Evaluates the out-of-sample predictive performance of a fitted model on a test event sequence using a ranking-based Goodness-of-Fit (GoF) procedure.
Arguments
- object
- verbose
Logical; if `TRUE`, prints verbose output. Defaults to FALSE.
- k_max
Maximum number of ranked pairs to return. Defaults to 1000.
- edgelist_test
A matrix of test events (timing, from, to, type).
- edgelist_train
A matrix of train events (timing, from, to, type). Defaults to NULL.
- ties.method
Character; the method to handle ties when ranking event intensities, passed directly to
rank. Defaults to"average". One of:"average"Assigns the average of the ranks of all tied elements to each.
"first"Breaks ties by the order they appear in the data structure.
"last"Breaks ties by the reverse order of their appearance.
"random"Breaks ties randomly, ensuring no systematic bias.
"max"Assigns the maximum of the ranks of the tied elements to all.
"min"Assigns the minimum of the ranks of the tied elements to all.
- return_probabilities
Logical; if TRUE, returns the predicted probabilities/scores instead of recall curves. Defaults to FALSE.
- baseline_method
Character; how to compute the fixed log-baseline intensity used for out-of-sample scoring. Defaults to
"trend". One of:"trend"Fit a LOESS trend to the estimated piecewise-constant log-baseline (
est_time) over training time and extrapolate it to the start of the test period. This mirrors the trend decomposition used in the application plot script and typically yields a better forecast than a fixed mean."mean"Use the simple mean of
est_time."last"Use the last estimated log-baseline value (i.e.\ the value from the most recent training interval).

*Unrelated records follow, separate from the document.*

/-- Settles O45: the operands alone decide whether a command is refused, and neither a performed command nor a read of
another register looks at `SEQ`. -/
theorem commandsIgnoreInterruptContext : Obligations.CommandsIgnoreInterruptContext := by
  intro i q s hcbret h46 h47
  cases hw : i.wellFormed with
  | false => exact ⟨_, exec_of_not_wellFormed hw _, exec_of_not_wellFormed hw _⟩
  | true =>
    cases hp : pairingError i with
    | true => exact ⟨_, exec_of_pairingError hw hp _, exec_of_pairingError hw hp _⟩
    | false =>
      by_cases hread : ∃ a, i = .rdreg a
      case pos =>
        obtain ⟨a, rfl⟩ := hread
        have hv : readReg a { s.block with seq := q } = readReg a s.block :=
          readReg_with_seq q s.block (h46 <| congrArg _ ·) (h47 <| congrArg _ ·)
        simp only [exec, execRdreg, hv]
        cases readReg a s.block with
        | some | none => exact ⟨_, rfl, rfl⟩
      case neg =>
        obtain ⟨b, hb⟩ := exists_effect_of_accepted hw hp hcbret (not_exists.mp hread) s.block
        exact ⟨_, exec_of_effect hb, exec_of_effect (hb.with_seq hcbret q)⟩

end Sys2Proof.Machine
end

section
/-! Proofs for the external lines (spec/43_external_interrupt.md): bit writes as masks, and the effects of XINIT and XDEINIT
in closed form. -/

namespace Sys2Proof.Machine

open Sys2Proof

/-! ### Bit writes as masks -/

section Masks

variable {m : Nat} (i : Nat) (r : BitVec m)

/-- Every bit after a bit write. -/
theorem getLsbD_putBit (v : Bool) (j : Nat) :
    (putBit i v r).getLsbD j = (decide (j < m) && if j = i then v else r.getLsbD j) := by
  have hpos : i ≤ j ∧ j < i + 1 ↔ j = i := by omega
  simp only [putBit, getLsbD_putField, hpos]
  by_cases h : j = i <;> simp [h]

/-- Setting a bit is an OR with its mask (R11). -/
theorem putBit_true : putBit i true r = r ||| BitVec.twoPow m i := by
  apply BitVec.eq_of_getLsbD_eq
  intro j hj
  rw [getLsbD_putBit, BitVec.getLsbD_or, BitVec.getLsbD_twoPow]
  by_cases h : j = i
  · simp [h ▸ hj, h]
  · simp [hj, h, Ne.symm h]

/-- Clearing a bit is an AND with the complement of its mask (R11). -/
theorem putBit_false : putBit i false r = r &&& ~~~BitVec.twoPow m i := by
  apply BitVec.eq_of_getLsbD_eq
  intro j hj
  rw [getLsbD_putBit, BitVec.getLsbD_and, BitVec.getLsbD_not, BitVec.getLsbD_twoPow]
  by_cases h : j = i
  · simp [h ▸ hj, h]
  · simp [hj, h, Ne.symm h]

/-- A second write of a bit replaces the first. -/
theorem putBit_putBit_same (v w : Bool) : putBit i v (putBit i w r) = putBit i v r := putField_putField_same ..

end Masks

/-! ### The effects in closed form -/

/-- The bit of a line in the registers that hold one bit per line (R38 to R42). -/
def lineMask (l : Line) : BitVec 3 := BitVec.twoPow 3 (lineIndex l)

/-- XINIT writes the selector and sets the enable, the lifecycle and, with a pull-up, the pull-up of its line; the line
becomes an input (R160, R161). -/
theorem initLine_eq (p : Bool) (l : Line) (m : EdgeMode) (e : ExtLines) :
    initLine p l m e = { setEdgeSelect l (edgeCode m) e with
      eien := e.eien ||| lineMask l
      epdir := e.epdir &&& ~~~lineMask l
      epup := if p then e.epup ||| lineMask l else e.epup
      xlife := e.xlife ||| lineMask l } := by
  cases l
  all_goals
    simp only [initLine, clearLine, setEdgeSelect, putBit_putBit_same]
    simp only [putBit_true, putBit_false, lineMask]
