/-- A port unit. `serialOut` is what it has shifted out in its latest transaction (R163, R164, R168). -/
structure PortUnit where
  context : PortContext
  inHand : List InHand
  serialOut : List Byte
  transfer : Transfer
deriving DecidableEq, Repr

/-! Notices (chapter 10). -/

/-- R177: the causes a REVOKED or WAIT_ENDED notice carries. -/
inductive EndCause where
  | condition | command | lease | lock | rightWithdrawn | expired
deriving DecidableEq, Repr

/-- R177: the kind of a notice with the fields present in it. -/
inductive NoticeBody where
  | granted (p : PermitId)
  | revoked (p : PermitId) (cause : EndCause)
  | late (p : PermitId)
  | waitEnded (p : PermitId) (cause : EndCause)
  | tripped (cause : TripCause)
  | tripCleared
  | halted (cause : HaltCause)
  | resumed (epoch : Word16)
deriving DecidableEq, Repr

/-- R177. -/
structure Notice where
  body : NoticeBody
  count : PassCount
deriving DecidableEq, Repr

/-- R178: one port's queue, oldest first, and its overflow flag. -/
structure NoticeQueue where
  queue : List Notice
  overflow : Bool
deriving DecidableEq, Repr

/-! What one block has handed to another and the other has not yet taken (log 1). -/

/-- R36: a delivered pass result. -/
structure PassResult where
  conditions : Vector (Option Bool) 16
  sampled : Word16
  commanded : Word16
  count : PassCount
deriving DecidableEq, Repr

/-- What the evaluator and the engine controller hand to the permit table (R36, R58), in one list, so that what was handed
first is known (R65). -/
inductive PermitArrival where
  | passResult (r : PassResult)
  | engineChange (e : EngineState)
deriving DecidableEq, Repr

/-- R115. -/
inductive TripDelivery where
  | entry | clearing
deriving DecidableEq, Repr

/-- R112: bit c of `faulted` says that channel c is reported faulted. -/
structure FaultReport where
  faulted : BitVec 12
  count : PassCount
deriving DecidableEq, Repr

/-- R38: how a pass ended. -/
inductive PassEnding where
  | delivered (count : PassCount)
  | discarded (hit0 hit1 : Bool) (captured : Vector Bool 24)
deriving DecidableEq, Repr

/-- R38: a report of the end of a pass. `old` marks a pass that had ended before the HALT that made the engine HALTING (log 12). -/
structure PassReport where
  kind : ScanKind
  old : Bool
  ending : PassEnding
deriving DecidableEq, Repr

/-- A notice on its way from its maker to a port's queue (R178). -/
structure FlyingNotice where
  maker : NoticeMaker
  notice : Notice
deriving DecidableEq, Repr

/-- The arrivals in flight. A tick that a source has produced goes its own way to each consumer (R95): `sourceTicks` to the scan unit,
`permitTicks` to the permit table and `tripTicks`, of source 0, to the trip unit (log 4). `scanBaseTicks` and `scanTicks` are the ticks
that have reached the scan unit while it was idle in RUNNING and whose scan start has not been taken (R10, R11; log 30). -/
structure InFlight where
  sourceTicks : Vector Nat 4
  scanBaseTicks : Nat
  scanTicks : Vector Nat 4
  permitTicks : Vector Nat 4
  tripTicks : Nat
  toPermit : List PermitArrival
  toScan : List EngineState
  tripDeliveries : List TripDelivery
  tripCauses : List TripCause
  faultReports : List FaultReport
  deadlineRestarts : Nat
  passReports : List PassReport
  notices : Vector (List FlyingNotice) 4
deriving DecidableEq, Repr

/-- The machine. `tripInActive` is the recognised level of TRIP_IN_N (R111) and `resetActive` that of RESET_N (R143). `freeCount`
feeds Config.freeByte (log 14). `pending` is the queue of waiting commands, first in, first out. -/
structure State where
  config : ConfigStore
  scan : ScanUnit
  lines : LineUnit
  eval : Evaluator
  table : PermitTable
  ticks : TickGen
  trip : TripUnit
  engine : EngineController
  ports : Vector PortUnit 4
  notices : Vector NoticeQueue 4
  flight : InFlight
  tripInActive : Bool
  resetActive : Bool
  freeCount : Nat
  pending : List Instr
deriving DecidableEq, Repr

/-- The manual stops the part nowhere (log 22): there is no fault. -/
inductive Fault where
deriving DecidableEq, Repr

/-- Why a command has no meaning. -/
inductive Refusal where
  /-- Raised only by an arm of exec that gives its command no meaning yet; safe. No arm of this model does. -/
  | notModelled (mnemonic : String)
deriving DecidableEq, Repr

/-! Defaults (R2, R15, R22, R42, R44, R147, R94, R148, R134). -/

def ChannelEntry.default : ChannelEntry := ⟨false, 0, none, 1, 0, 4095, 0, false, false⟩
def LineEntry.default : LineEntry := ⟨false, .none⟩
def TermEntry.default : TermEntry := ⟨false, .zero, .zero, .zero, 0#8, .direct, false⟩
def PermitEntry.default : PermitEntry := ⟨false, 0, .exclusive, 1, none, 1, false, .release, .drop, false⟩
def GroupEntry.default : GroupEntry := ⟨0, 1⟩
/-- Port A's default profile (R147). -/
def Profile.full : Profile := ⟨true, true, true, 0xFFFF#16, 3⟩
/-- The default profile of ports B to D (R147). -/
def Profile.bare : Profile := ⟨false, false, false, 0#16, 0⟩
def Profile.defaults : Vector Profile 4 := #v[.full, .bare, .bare, .bare]
def EngineEntry.default : EngineEntry := ⟨.free, 0, .freeze⟩
def WatchEntry.default : WatchEntry := ⟨false, .anyFault⟩
def CauseSet.empty : CauseSet := ⟨false, 0#12, 0#4, false, 0#16, 0#16⟩

/-- R146: the tables at power-on and hard reset. -/
def ConfigStore.initial : ConfigStore where
  channels := Vector.replicate 12 .default
  lines := Vector.replicate 16 .default
  terms := Vector.replicate 24 .default
  permits := Vector.replicate 16 .default
  groups := Vector.replicate 4 .default
  profiles := Profile.defaults
  ticks := Config.defaultDividers
  engine := .default
  watches := Vector.replicate 2 .default
  profilesInUse := Profile.defaults
  modified := false
  epoch := 0#16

"beginning"Set the baseline to 0.
- loess_span
Numeric; LOESS span (0, 1] passed to
predict_baseline_trendwhenbaseline_method = "trend". Defaults to 0.75.
Value
A ranking_redeem data frame with columns:
CutpointInteger value from 0 to
k_max.RecallThe proportion of test events where the true dyad is ranked at or within the cutpoint.
PrecisionThe precision value at the cutpoint.
Additionally, the returned object has the following attributes:
"mrr"Mean Reciprocal Rank (MRR) of the true dyads.
"mean_rank"Mean rank of the true dyads (excluding ranks >
k_max)."median_rank"Median rank of the true dyads (excluding ranks >
k_max)."hits_summary"A data frame summarizing Recall, Precision, and F1 values at K = 1, 5, 10, and 50.
Details
For each event observed in the test period (edgelist_test), the function:
Determines the set of all potential candidate dyads (the risk set) at that event's timestamp.
Computes the predicted event intensities (or probabilities) for all candidate dyads using the fitted model's parameters and the network history up to that moment.
Ranks all candidate dyads in descending order of their predicted intensities.
Determines the rank of the actually observed dyad.
A well-fitting model will consistently assign higher intensities to the dyads that actually interact, ranking them near the top.
The function summarizes the rankings across all test events to compute:
Mean Reciprocal Rank (MRR): The average of the reciprocal ranks of the true dyads.
Recall at K: The proportion of test events where the true dyad is ranked within the top \(K\) candidate dyads.
Precision at K: The proportion of top \(K\) recommendations that correspond to true events.